Data records START
-- ==== Sys2Proof/Laws/State.lean ====
section
/-! SUPPORT. What each update of the state changes: every field that it does not name reads as before. -/

namespace Sys2Proof.Machine

variable (s : State)

/-! ### setReg -/

@[simp] theorem State.setReg_shadow (a : Nat) (w : Word) : (s.setReg a w).shadow = s.shadow := rfl
@[simp] theorem State.setReg_caseMem (a : Nat) (w : Word) : (s.setReg a w).caseMem = s.caseMem := rfl
@[simp] theorem State.setReg_engSram (a : Nat) (w : Word) : (s.setReg a w).engSram = s.engSram := rfl
@[simp] theorem State.setReg_engBank (a : Nat) (w : Word) : (s.setReg a w).engBank = s.engBank := rfl
@[simp] theorem State.setReg_galley (a : Nat) (w : Word) : (s.setReg a w).galley = s.galley := rfl
@[simp] theorem State.setReg_pimage (a : Nat) (w : Word) : (s.setReg a w).pimage = s.pimage := rfl
@[simp] theorem State.setReg_flash (a : Nat) (w : Word) : (s.setReg a w).flash = s.flash := rfl
@[simp] theorem State.setReg_elog (a : Nat) (w : Word) : (s.setReg a w).elog = s.elog := rfl
@[simp] theorem State.setReg_ports (a : Nat) (w : Word) : (s.setReg a w).ports = s.ports := rfl
@[simp] theorem State.setReg_lanes (a : Nat) (w : Word) : (s.setReg a w).lanes = s.lanes := rfl
@[simp] theorem State.setReg_links (a : Nat) (w : Word) : (s.setReg a w).links = s.links := rfl
@[simp] theorem State.setReg_jn (a : Nat) (w : Word) : (s.setReg a w).jn = s.jn := rfl
@[simp] theorem State.setReg_imp (a : Nat) (w : Word) : (s.setReg a w).imp = s.imp := rfl
@[simp] theorem State.setReg_pace (a : Nat) (w : Word) : (s.setReg a w).pace = s.pace := rfl
@[simp] theorem State.setReg_eng (a : Nat) (w : Word) : (s.setReg a w).eng = s.eng := rfl
@[simp] theorem State.setReg_tm (a : Nat) (w : Word) : (s.setReg a w).tm = s.tm := rfl
@[simp] theorem State.setReg_svc (a : Nat) (w : Word) : (s.setReg a w).svc = s.svc := rfl
@[simp] theorem State.setReg_rs (a : Nat) (w : Word) : (s.setReg a w).rs = s.rs := rfl
@[simp] theorem State.setReg_fc (a : Nat) (w : Word) : (s.setReg a w).fc = s.fc := rfl
@[simp] theorem State.setReg_display (a : Nat) (w : Word) : (s.setReg a w).display = s.display := rfl
@[simp] theorem State.setReg_px (a : Nat) (w : Word) : (s.setReg a w).px = s.px := rfl
@[simp] theorem State.setReg_eth (a : Nat) (w : Word) : (s.setReg a w).eth = s.eth := rfl
@[simp] theorem State.setReg_lb (a : Nat) (w : Word) : (s.setReg a w).lb = s.lb := rfl
@[simp] theorem State.setReg_pw (a : Nat) (w : Word) : (s.setReg a w).pw = s.pw := rfl
@[simp] theorem State.setReg_dk (a : Nat) (w : Word) : (s.setReg a w).dk = s.dk := rfl
@[simp] theorem State.setReg_tap (a : Nat) (w : Word) : (s.setReg a w).tap = s.tap := rfl
@[simp] theorem State.setReg_mg (a : Nat) (w : Word) : (s.setReg a w).mg = s.mg := rfl
@[simp] theorem State.setReg_out (a : Nat) (w : Word) : (s.setReg a w).out = s.out := rfl
@[simp] theorem State.setReg_freeCtr (a : Nat) (w : Word) : (s.setReg a w).freeCtr = s.freeCtr := rfl
@[simp] theorem State.setReg_pending (a : Nat) (w : Word) : (s.setReg a w).pending = s.pending := rfl
@[simp] theorem State.setReg_engine (a : Nat) (w : Word) (x : Nat) : (s.setReg a w).engine x = s.engine x := rfl

/-! ### put -/

@[simp] theorem State.put_shadow (f : Fld) (v : Nat) : (s.put f v).shadow = s.shadow := rfl
@[simp] theorem State.put_caseMem (f : Fld) (v : Nat) : (s.put f v).caseMem = s.caseMem := rfl
@[simp] theorem State.put_engSram (f : Fld) (v : Nat) : (s.put f v).engSram = s.engSram := rfl
@[simp] theorem State.put_engBank (f : Fld) (v : Nat) : (s.put f v).engBank = s.engBank := rfl
@[simp] theorem State.put_galley (f : Fld) (v : Nat) : (s.put f v).galley = s.galley := rfl
@[simp] theorem State.put_pimage (f : Fld) (v : Nat) : (s.put f v).pimage = s.pimage := rfl
@[simp] theorem State.put_flash (f : Fld) (v : Nat) : (s.put f v).flash = s.flash := rfl
@[simp] theorem State.put_elog (f : Fld) (v : Nat) : (s.put f v).elog = s.elog := rfl
@[simp] theorem State.put_ports (f : Fld) (v : Nat) : (s.put f v).ports = s.ports := rfl
@[simp] theorem State.put_lanes (f : Fld) (v : Nat) : (s.put f v).lanes = s.lanes := rfl
@[simp] theorem State.put_links (f : Fld) (v : Nat) : (s.put f v).links = s.links := rfl
@[simp] theorem State.put_jn (f : Fld) (v : Nat) : (s.put f v).jn = s.jn := rfl
@[simp] theorem State.put_imp (f : Fld) (v : Nat) : (s.put f v).imp = s.imp := rfl
@[simp] theorem State.put_pace (f : Fld) (v : Nat) : (s.put f v).pace = s.pace := rfl
@[simp] theorem State.put_eng (f : Fld) (v : Nat) : (s.put f v).eng = s.eng := rfl
@[simp] theorem State.put_tm (f : Fld) (v : Nat) : (s.put f v).tm = s.tm := rfl
@[simp] theorem State.put_svc (f : Fld) (v : Nat) : (s.put f v).svc = s.svc := rfl
@[simp] theorem State.put_rs (f : Fld) (v : Nat) : (s.put f v).rs = s.rs := rfl
@[simp] theorem State.put_fc (f : Fld) (v : Nat) : (s.put f v).fc = s.fc := rfl
@[simp] theorem State.put_display (f : Fld) (v : Nat) : (s.put f v).display = s.display := rfl
@[simp] theorem State.put_px (f : Fld) (v : Nat) : (s.put f v).px = s.px := rfl
@[simp] theorem State.put_eth (f : Fld) (v : Nat) : (s.put f v).eth = s.eth := rfl
@[simp] theorem State.put_lb (f : Fld) (v : Nat) : (s.put f v).lb = s.lb := rfl
@[simp] theorem State.put_pw (f : Fld) (v : Nat) : (s.put f v).pw = s.pw := rfl
@[simp] theorem State.put_dk (f : Fld) (v : Nat) : (s.put f v).dk = s.dk := rfl
@[simp] theorem State.put_tap (f : Fld) (v : Nat) : (s.put f v).tap = s.tap := rfl
@[simp] theorem State.put_mg (f : Fld) (v : Nat) : (s.put f v).mg = s.mg := rfl
@[simp] theorem State.put_out (f : Fld) (v : Nat) : (s.put f v).out = s.out := rfl
@[simp] theorem State.put_freeCtr (f : Fld) (v : Nat) : (s.put f v).freeCtr = s.freeCtr := rfl
@[simp] theorem State.put_pending (f : Fld) (v : Nat) : (s.put f v).pending = s.pending := rfl
@[simp] theorem State.put_engine (f : Fld) (v : Nat) (x : Nat) : (s.put f v).engine x = s.engine x := rfl
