theorem execRetrain_kept (p : Port) {s : State} (hs : Keeps K s) : ∀ t, execRetrain p s = .next t → Keeps K t := by
  unfold execRetrain
  try dsimp only
  with_reducible repeat'
    (first
      | (intro t ht; injection ht with ht; subst ht) | assumption | intro _ | apply Keeps.ite | apply State.retrain_kept
      | split)

theorem execForce_kept (p : Port) (k : LaneNo) {s : State} (hs : Keeps K s) : ∀ t, execForce p k s = .next t → Keeps K t := by
  unfold execForce
  try dsimp only
  with_reducible repeat'
    (first
      | (intro t ht; injection ht with ht; subst ht) | assumption | intro _ | apply Keeps.ite | apply State.force_kept | split)

theorem execClear_kept (p : Port) (k : LaneNo) {s : State} (hs : Keeps K s) : ∀ t, execClear p k s = .next t → Keeps K t := by
  unfold execClear
  try dsimp only
  with_reducible repeat'
    (first
      | (intro t ht; injection ht with ht; subst ht) | assumption | intro _ | apply Keeps.ite | apply State.clearLane_kept
      | split)

theorem execInjGo_kept (p : Port) (k : LaneNo) {s : State} (hs : Keeps K s) : ∀ t, execInjGo p k s = .next t → Keeps K t := by
  unfold execInjGo
  try dsimp only
  with_reducible repeat'
    (first
      | (intro t ht; injection ht with ht; subst ht) | assumption | intro _ | apply Keeps.ite | apply State.injGo_kept | split)

theorem State.check_kept {s : State} (hs : Keeps K s) (p : Nat) (k : Nat) (b : List Bool) : Keeps K (State.check s p k b) := by
  unfold State.check
  try dsimp only
  with_reducible repeat'
    (first
      | assumption | intro _ | apply Keeps.ite | apply State.setLane_kept | apply State.put_kept | apply State.addSat_kept
      | apply State.spareErrs_kept | split)

theorem State.prbsWritten_kept {s : State} (hs : Keeps K s) {t : State} (ht : Keeps K t) (p : Nat) (k : Nat) :
    Keeps K (State.prbsWritten s t p k) := by
  unfold State.prbsWritten
  try dsimp only
  with_reducible repeat'
    (first
      | assumption | intro _ | apply Keeps.ite | apply State.seek_kept | apply State.when_kept | apply State.setLane_kept
      | split)

theorem execPrbsCheckerLock_kept (p : Port) (w : LaneNo) (early : BitVec 80) (late : BitVec 80) {s : State} (hs : Keeps K s) :
    ∀ t, execPrbsCheckerLock p w early late s = .next t → Keeps K t := by
  unfold execPrbsCheckerLock
  try dsimp only
  with_reducible repeat'
    (first
      | (intro t ht; injection ht with ht; subst ht) | assumption | intro _ | apply Keeps.ite | apply State.check_kept | split)

theorem State.updateAck_kept {s : State} (hs : Keeps K s) (p : Nat) : Keeps K (State.updateAck s p) := by
  unfold State.updateAck
  try dsimp only
  with_reducible repeat'
    (first
      | assumption | intro _ | apply Keeps.ite | apply State.put_kept | apply State.setLink_kept | split)

theorem State.deliverCell_kept {s : State} (hs : Keeps K s) (p : Nat) (c : Cell) : Keeps K (State.deliverCell s p c) := by
  unfold State.deliverCell
  try dsimp only
  with_reducible repeat'
    (first
      | assumption | intro _ | apply Keeps.ite | apply State.present_kept | apply State.when_kept | apply State.inc_kept
      | apply State.giveCredit_kept | split)

theorem State.acceptFrame_kept {s : State} (hs : Keeps K s) (p : Nat) (t : Trailer) (f : List Byte) :
    Keeps K (State.acceptFrame s p t f) := by
  unfold State.acceptFrame
  try dsimp only
  with_reducible repeat'
    (first
      | assumption | intro _ | apply Keeps.ite | apply State.put_kept | apply State.setLink_kept | apply State.updateAck_kept
      | apply State.deliverCell_kept | apply State.when_kept | apply State.inc_kept | split)

theorem State.goodFrame_kept {s : State} (hs : Keeps K s) (p : Nat) (t : Trailer) (f : List Byte) (ecc : Bool) :
    Keeps K (State.goodFrame s p t f ecc) := by
  unfold State.goodFrame
  try dsimp only
  with_reducible repeat'
    (first
      | assumption | intro _ | apply Keeps.ite | apply State.takeAck_kept | apply State.replayEccLoss_kept
      | apply State.acceptFrame_kept | apply State.inc_kept | apply State.requestReplay_kept | split)

theorem State.badFrame_kept {s : State} (hs : Keeps K s) (p : Nat) : Keeps K (State.badFrame s p) := by
  unfold State.badFrame
  try dsimp only
  with_reducible repeat' (first | assumption | intro _ | apply Keeps.ite | apply State.requestReplay_kept | split)

theorem State.partnerActive_kept {s : State} (hs : Keeps K s) (p : Nat) : Keeps K (State.partnerActive s p) := by
  unfold State.partnerActive
  try dsimp only
  with_reducible repeat'
    (first
      | assumption | intro _ | apply Keeps.ite | apply State.enterState_kept | apply State.setLink_kept | split)

theorem State.frameRx_kept {s : State} (hs : Keeps K s) (p : Nat) (f : List Byte) (ecc : Bool) :
    Keeps K (State.frameRx s p f ecc) := by
  unfold State.frameRx
  try dsimp only
  with_reducible repeat'
    (first
      | assumption | intro _ | apply Keeps.ite | apply State.inc_kept | apply State.badFrame_kept | apply State.when_kept
      | apply State.partnerActive_kept | apply State.goodFrame_kept | split)

theorem execDataFrameRx_kept (p : Port) (f : List Byte) (ecc : Bool) {s : State} (hs : Keeps K s) :
    ∀ t, execDataFrameRx p f ecc s = .next t → Keeps K t := by
  unfold execDataFrameRx
  try dsimp only
  with_reducible repeat'
    (first
      | (intro t ht; injection ht with ht; subst ht) | assumption | intro _ | apply Keeps.ite | apply State.frameRx_kept
      | split)
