-- ==== Sys2Proof/Laws/KeptJunction.lean ====
section
/-! SUPPORT. What no command disturbs, in the junction and the slots of its outputs: one lemma for each operation and each command. -/

set_option linter.unreachableTactic false
set_option linter.unusedTactic false

namespace Sys2Proof.Machine

variable {K : Mark}

theorem State.recSet_kept {s : State} (hs : Keeps K s) (r : Nat) (w : Nat) (hi : Nat) (lo : Nat) (v : Nat) :
    Keeps K (State.recSet s r w hi lo v) := by
  unfold State.recSet
  try dsimp only
  with_reducible repeat' (first | assumption | intro _ | apply Keeps.ite | apply State.setCase_kept | split)

theorem State.dropRec_kept {s : State} (hs : Keeps K s) (r : Nat) : Keeps K (State.dropRec s r) := by
  unfold State.dropRec
  try dsimp only
  with_reducible repeat'
    (first
      | assumption | intro _ | apply Keeps.ite | apply State.recSet_kept | apply State.setImp_kept | split)

theorem State.shapeAt_kept {s : State} (hs : Keeps K s) (r : Nat) (ru : Nat) (k : Nat) : Keeps K (State.shapeAt s r ru k) := by
  unfold State.shapeAt
  try dsimp only
  with_reducible repeat' (first | assumption | intro _ | apply Keeps.ite | apply State.recSet_kept | split)

theorem State.refreshCap_kept {s : State} (hs : Keeps K s) (o : Nat) : Keeps K (State.refreshCap s o) := by
  unfold State.refreshCap
  try dsimp only
  with_reducible repeat' (first | assumption | intro _ | apply Keeps.ite | apply State.put_kept | split)

theorem State.refreshCaps_kept {s : State} (hs : Keeps K s) : Keeps K (State.refreshCaps s) := by
  unfold State.refreshCaps
  try dsimp only
  with_reducible repeat'
    (first
      | assumption | intro _ | apply Keeps.ite | apply State.each_kept | apply State.refreshCap_kept | split)

theorem State.countSend_kept {s : State} (hs : Keeps K s) (c : Cell) : Keeps K (State.countSend s c) := by
  unfold State.countSend
  try dsimp only
  with_reducible repeat' (first | assumption | intro _ | apply Keeps.ite | apply State.setImp_kept | split)

theorem State.advance_kept {s : State} (hs : Keeps K s) (o : Nat) : Keeps K (State.advance s o) := by
  unfold State.advance
  try dsimp only
  with_reducible repeat'
    (first
      | assumption | intro _ | apply Keeps.ite | apply State.put_kept | apply State.when_kept | apply State.setImp_kept | split)

theorem State.slip_kept {s : State} (hs : Keeps K s) (o : Nat) : Keeps K (State.slip s o) := by
  unfold State.slip
  try dsimp only
  with_reducible repeat' (first | assumption | intro _ | apply Keeps.ite | apply State.inc_kept | split)

theorem State.countBe_kept {s : State} (hs : Keeps K s) (o : Nat) (c : Nat) : Keeps K (State.countBe s o c) := by
  unfold State.countBe
  try dsimp only
  with_reducible repeat' (first | assumption | intro _ | apply Keeps.ite | apply State.setImp_kept | split)

theorem State.setVoq_kept {s : State} (hs : Keeps K s) (i : Nat) (o : Nat) (c : Nat) (q : List QCell) :
    Keeps K (State.setVoq s i o c q) := by
  unfold State.setVoq
  try dsimp only
  with_reducible repeat' (first | assumption | intro _ | apply Keeps.ite | apply State.setJn_kept | split)

theorem State.setStage_kept {s : State} (hs : Keeps K s) (o : Nat) (c : Nat) (q : List QCell) :
    Keeps K (State.setStage s o c q) := by
  unfold State.setStage
  try dsimp only
  with_reducible repeat' (first | assumption | intro _ | apply Keeps.ite | apply State.setJn_kept | split)

theorem State.setCopyStage_kept {s : State} (hs : Keeps K s) (o : Nat) (q : List QCell) :
    Keeps K (State.setCopyStage s o q) := by
  unfold State.setCopyStage
  try dsimp only
  with_reducible repeat' (first | assumption | intro _ | apply Keeps.ite | apply State.setJn_kept | split)

theorem State.takeSlot_kept {s : State} (hs : Keeps K s) (i : Nat) : Keeps K (State.takeSlot s i) := by
  unfold State.takeSlot
  try dsimp only
  with_reducible repeat' (first | assumption | intro _ | apply Keeps.ite | apply State.put_kept | split)

theorem State.leaveBuffer_kept {s : State} (hs : Keeps K s) (i : Nat) (q : QCell) : Keeps K (State.leaveBuffer s i q) := by
  unfold State.leaveBuffer
  try dsimp only
  with_reducible repeat'
    (first
      | assumption | intro _ | apply Keeps.ite | apply State.put_kept | apply State.when_kept | apply State.giveCredit_kept
      | split)

theorem State.dropMalformed_kept {s : State} (hs : Keeps K s) (i : Nat) : Keeps K (State.dropMalformed s i) := by
  unfold State.dropMalformed
  try dsimp only
  with_reducible repeat'
    (first
      | assumption | intro _ | apply Keeps.ite | apply State.inc_kept | apply State.raise_kept | split)

theorem State.dropLoop_kept {s : State} (hs : Keeps K s) (i : Nat) : Keeps K (State.dropLoop s i) := by
  unfold State.dropLoop
  try dsimp only
  with_reducible repeat'
    (first
      | assumption | intro _ | apply Keeps.ite | apply State.inc_kept | apply State.raise_kept | split)

theorem State.dropMisroute_kept {s : State} (hs : Keeps K s) (i : Nat) : Keeps K (State.dropMisroute s i) := by
  unfold State.dropMisroute
  try dsimp only
  with_reducible repeat'
    (first
      | assumption | intro _ | apply Keeps.ite | apply State.inc_kept | apply State.raise_kept | split)

theorem State.dropUnroute_kept {s : State} (hs : Keeps K s) (i : Nat) : Keeps K (State.dropUnroute s i) := by
  unfold State.dropUnroute
  try dsimp only
  with_reducible repeat'
    (first
      | assumption | intro _ | apply Keeps.ite | apply State.inc_kept | apply State.raise_kept | split)

theorem State.dropNoPath_kept {s : State} (hs : Keeps K s) (i : Nat) : Keeps K (State.dropNoPath s i) := by
  unfold State.dropNoPath
  try dsimp only
  with_reducible repeat'
    (first
      | assumption | intro _ | apply Keeps.ite | apply State.inc_kept | apply State.raise_kept | split)

theorem State.dropTail_kept {s : State} (hs : Keeps K s) (i : Nat) : Keeps K (State.dropTail s i) := by
  unfold State.dropTail
  try dsimp only
  with_reducible repeat' (first | assumption | intro _ | apply Keeps.ite | apply State.inc_kept | split)

theorem State.dropMir_kept {s : State} (hs : Keeps K s) (i : Nat) : Keeps K (State.dropMir s i) := by
  unfold State.dropMir
  try dsimp only
  with_reducible repeat' (first | assumption | intro _ | apply Keeps.ite | apply State.inc_kept | split)

theorem State.enqueue_kept {s : State} (hs : Keeps K s) (i : Nat) (o : Nat) (q : QCell) : Keeps K (State.enqueue s i o q) := by
  unfold State.enqueue
  try dsimp only
  with_reducible repeat'
    (first
      | assumption | intro _ | apply Keeps.ite | apply State.when_kept | apply State.inc_kept | apply State.setVoq_kept
      | apply State.takeSlot_kept | split)

theorem State.enterCopy_kept {s : State} (hs : Keeps K s) (n : Nat) (x : Cell) : Keeps K (State.enterCopy s n x) := by
  unfold State.enterCopy
  try dsimp only
  with_reducible repeat'
    (first
      | assumption | intro _ | apply Keeps.ite | apply State.dropMisroute_kept | apply State.dropUnroute_kept
      | apply State.dropNoPath_kept | apply State.drain_kept | apply State.setJn_kept | apply State.inc_kept
      | apply State.dropMir_kept | apply State.enqueue_kept | split)

theorem State.mirror_kept {s : State} (hs : Keeps K s) (c : Cell) (ingress : Bool) (port : Nat) :
    Keeps K (State.mirror s c ingress port) := by
  unfold State.mirror
  try dsimp only
  with_reducible repeat'
    (first
      | assumption | intro _ | apply Keeps.ite | apply State.each_kept | apply State.setJn_kept | apply State.enterCopy_kept
      | split)

theorem State.accept_kept {s : State} (hs : Keeps K s) (i : Nat) (o : Nat) (c : Cell) (pooled : Bool) :
    Keeps K (State.accept s i o c pooled) := by
  unfold State.accept
  try dsimp only
  with_reducible repeat'
    (first
      | assumption | intro _ | apply Keeps.ite | apply State.enqueue_kept | apply State.mirror_kept | split)

theorem State.dropped_kept {s : State} (hs : Keeps K s) (i : Nat) (c : Cell) (drop : State → State) (hdrop : ∀ s, Keeps K s →
    Keeps K (drop s)) : Keeps K (State.dropped s i c drop) := by
  unfold State.dropped
  try dsimp only
  with_reducible repeat'
    (first
      | assumption | intro _ | apply Keeps.ite | apply State.when_kept | apply State.giveCredit_kept | apply hdrop | split)

theorem State.admitCell_kept {s : State} (hs : Keeps K s) (i o : Nat) (c : Cell) :
    ∀ t, s.admitCell i o c = some t → Keeps K t := by
  intro t ht
  unfold State.admitCell at ht
  try dsimp only at ht
  repeat' split at ht
  all_goals first
    | (injection ht with ht; subst ht; with_reducible repeat'
      (first
        | assumption | intro _ | apply Keeps.ite | apply State.accept_kept | apply State.dropped_kept | apply State.dropMir_kept
        | apply State.dropTail_kept | split))
    | cases ht

theorem State.tryCell_kept {s : State} (hs : Keeps K s) (i : Nat) (c : Cell) : ∀ t, s.tryCell i c = some t → Keeps K t := by
  intro t ht
  unfold State.tryCell at ht
  try dsimp only at ht
  repeat' split at ht
  all_goals first
    | (injection ht with ht; subst ht; with_reducible repeat'
      (first
        | assumption | intro _ | apply Keeps.ite | apply State.dropped_kept | apply State.dropMalformed_kept
        | apply State.dropLoop_kept | apply State.dropMisroute_kept | apply State.dropUnroute_kept | apply State.dropNoPath_kept
        | apply State.setJn_kept | split))
    | cases ht
    | exact State.admitCell_kept hs _ _ _ _ ht

theorem State.tryShaped_kept {s : State} (hs : Keeps K s) (i : Nat) (c : Cell) : ∀ t, s.tryShaped i c = some t → Keeps K t := by
  intro t ht
  unfold State.tryShaped at ht
  split at ht
  · exact State.tryCell_kept hs _ _ _ ht
  · split at ht
    · cases ht
    · obtain ⟨u, hu, rfl⟩ := Option.map_eq_some_iff.1 ht
      exact State.countSend_kept (State.tryCell_kept hs _ _ _ hu) _

theorem State.arrive_kept {s : State} (hs : Keeps K s) (i : Nat) (c : Cell) : Keeps K (s.arrive i c) := by
  unfold State.arrive
  dsimp only
  split
  · exact State.setJn_kept hs _
  · split
    · rename_i h
      exact State.tryShaped_kept hs _ _ _ h
    · exact State.setJn_kept hs _

theorem execCellArrival_kept (i : JPort) (c : Option Cell) {s : State} (hs : Keeps K s) :
    ∀ t, execCellArrival i c s = .next t → Keeps K t := by
  unfold execCellArrival
  try dsimp only
  repeat' split
  all_goals (intro t ht; injection ht with ht; subst ht)
  all_goals
    with_reducible repeat'
      (first
        | assumption | intro _ | apply Keeps.ite | apply State.arrive_kept | apply State.setJn_kept | split)

theorem execHeldCellAccept_kept (i : JPort) {s : State} (hs : Keeps K s) :
    ∀ t, execHeldCellAccept i s = .next t → Keeps K t := by
  unfold execHeldCellAccept
  split
  · intro t ht
    injection ht with ht
    exact ht ▸ hs
  · split <;> intro t ht <;> injection ht with ht <;> subst ht
    · exact State.setJn_kept (State.tryShaped_kept hs _ _ _ ‹_›) _
    · exact hs

theorem State.movePointers_kept {s : State} (hs : Keeps K s) (g : GrantRec) : Keeps K (State.movePointers s g) := by
  unfold State.movePointers
  try dsimp only
  with_reducible repeat' (first | assumption | intro _ | apply Keeps.ite | apply State.setJn_kept | split)

theorem State.eccError_kept {s : State} (hs : Keeps K s) (e : EccErr) : Keeps K (State.eccError s e) := by
  unfold State.eccError
  try dsimp only
  with_reducible repeat'
    (first
      | assumption | intro _ | apply Keeps.ite | apply State.inc_kept | apply State.raise_kept
      | apply State.rowUncorrectable_kept | apply State.rowCorrected_kept | split)

theorem State.intoStage_kept {s : State} (hs : Keeps K s) (o : Nat) (c : Nat) (q : QCell) :
    Keeps K (State.intoStage s o c q) := by
  unfold State.intoStage
  try dsimp only
  with_reducible repeat'
    (first
      | assumption | intro _ | apply Keeps.ite | apply State.dropNoPath_kept | apply State.setCopyStage_kept
      | apply State.setStage_kept | apply State.mirror_kept | split)

theorem State.purgeStage_kept {s : State} (hs : Keeps K s) (o : Nat) : Keeps K (State.purgeStage s o) := by
  unfold State.purgeStage
  try dsimp only
  with_reducible repeat'
    (first
      | assumption | intro _ | apply Keeps.ite | apply State.each_kept | apply State.dropNoPath_kept | apply State.setStage_kept
      | apply State.setCopyStage_kept | split)

theorem State.transfer_kept {s : State} (hs : Keeps K s) (g : GrantRec) (ecc : List EccErr) :
    Keeps K (State.transfer s g ecc) := by
  unfold State.transfer
  try dsimp only
  with_reducible repeat'
    (first
      | assumption | intro _ | apply Keeps.ite | apply State.setVoq_kept | apply State.leaveBuffer_kept
      | apply State.eccError_kept | apply State.intoStage_kept | split)

theorem State.passJ15_kept {s : State} (hs : Keeps K s) : Keeps K s.passJ15 := by
  unfold State.passJ15
  split
  · exact hs
  · dsimp only
    split
    · refine Keeps.ite (State.dropNoPath_kept (State.setJn_kept hs _) _) ?_
      cases h : State.admitCell _ _ _ _ with
      | none => exact hs
      | some t => exact State.admitCell_kept (State.setJn_kept hs _) _ _ _ t h
    · exact State.dropNoPath_kept (State.setJn_kept hs _) _

theorem execMatchCycle_kept (ecc : List (JPort × Bool × Fin 8 × Fin 129)) {s : State} (hs : Keeps K s) :
    ∀ t, execMatchCycle ecc s = .next t → Keeps K t := by
  unfold execMatchCycle
  try dsimp only
  with_reducible repeat'
    (first
      | (intro t ht; injection ht with ht; subst ht) | assumption | intro _ | apply Keeps.ite | apply State.passJ15_kept
      | apply State.each_kept | apply State.movePointers_kept | apply State.transfer_kept | split)

theorem State.drainOutput_kept {s : State} (hs : Keeps K s) (p : Nat) : Keeps K (State.drainOutput s p) := by
  unfold State.drainOutput
  try dsimp only
  with_reducible repeat'
    (first
      | assumption | intro _ | apply Keeps.ite | apply State.each_kept | apply State.setStage_kept
      | apply State.setCopyStage_kept | apply State.setJn_kept | apply State.setVoq_kept | apply State.leaveBuffer_kept | split)

theorem State.failMember_kept {s : State} (hs : Keeps K s) (p : Nat) : Keeps K (State.failMember s p) := by
  unfold State.failMember
  try dsimp only
  with_reducible repeat'
    (first
      | assumption | intro _ | apply Keeps.ite | apply State.setLink_kept | apply State.put_kept | apply State.setJn_kept
      | apply State.abortTests_kept | apply State.raise_kept | apply State.drainOutput_kept | split)

theorem execMemberFail_kept (p : Port) {s : State} (hs : Keeps K s) : ∀ t, execMemberFail p s = .next t → Keeps K t := by
  unfold execMemberFail
  try dsimp only
  with_reducible repeat'
    (first
      | (intro t ht; injection ht with ht; subst ht) | assumption | intro _ | apply Keeps.ite | apply State.failMember_kept
      | apply State.setLink_kept | split)

theorem execDrainEnd_kept (p : Port) {s : State} (hs : Keeps K s) : ∀ t, execDrainEnd p s = .next t → Keeps K t := by
  unfold execDrainEnd
  try dsimp only
  with_reducible repeat'
    (first
      | (intro t ht; injection ht with ht; subst ht) | assumption | intro _ | apply Keeps.ite | apply State.put_kept
      | apply State.passJ15_kept | split)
Data records END
→ Exercise description: There is a run of lines above from the one with "Keeps K (State.prbsWritten s t p k) := by" to the one with "State.when_kept | apply State.inc_kept | split)"; print exactly that run, both ends included, and nothing else.

→ Solution below:
    Keeps K (State.prbsWritten s t p k) := by
  unfold State.prbsWritten
  try dsimp only
  with_reducible repeat'
    (first
      | assumption | intro _ | apply Keeps.ite | apply State.seek_kept | apply State.when_kept | apply State.setLane_kept
      | split)

theorem execPrbsCheckerLock_kept (p : Port) (w : LaneNo) (early : BitVec 80) (late : BitVec 80) {s : State} (hs : Keeps K s) :
    ∀ t, execPrbsCheckerLock p w early late s = .next t → Keeps K t := by
  unfold execPrbsCheckerLock
  try dsimp only
  with_reducible repeat'
    (first
      | (intro t ht; injection ht with ht; subst ht) | assumption | intro _ | apply Keeps.ite | apply State.check_kept | split)

theorem State.updateAck_kept {s : State} (hs : Keeps K s) (p : Nat) : Keeps K (State.updateAck s p) := by
  unfold State.updateAck
  try dsimp only
  with_reducible repeat'
    (first
      | assumption | intro _ | apply Keeps.ite | apply State.put_kept | apply State.setLink_kept | split)

theorem State.deliverCell_kept {s : State} (hs : Keeps K s) (p : Nat) (c : Cell) : Keeps K (State.deliverCell s p c) := by
  unfold State.deliverCell
  try dsimp only
  with_reducible repeat'
    (first
      | assumption | intro _ | apply Keeps.ite | apply State.present_kept | apply State.when_kept | apply State.inc_kept
      | apply State.giveCredit_kept | split)

theorem State.acceptFrame_kept {s : State} (hs : Keeps K s) (p : Nat) (t : Trailer) (f : List Byte) :
    Keeps K (State.acceptFrame s p t f) := by
  unfold State.acceptFrame
  try dsimp only
  with_reducible repeat'
    (first
      | assumption | intro _ | apply Keeps.ite | apply State.put_kept | apply State.setLink_kept | apply State.updateAck_kept
      | apply State.deliverCell_kept | apply State.when_kept | apply State.inc_kept | split)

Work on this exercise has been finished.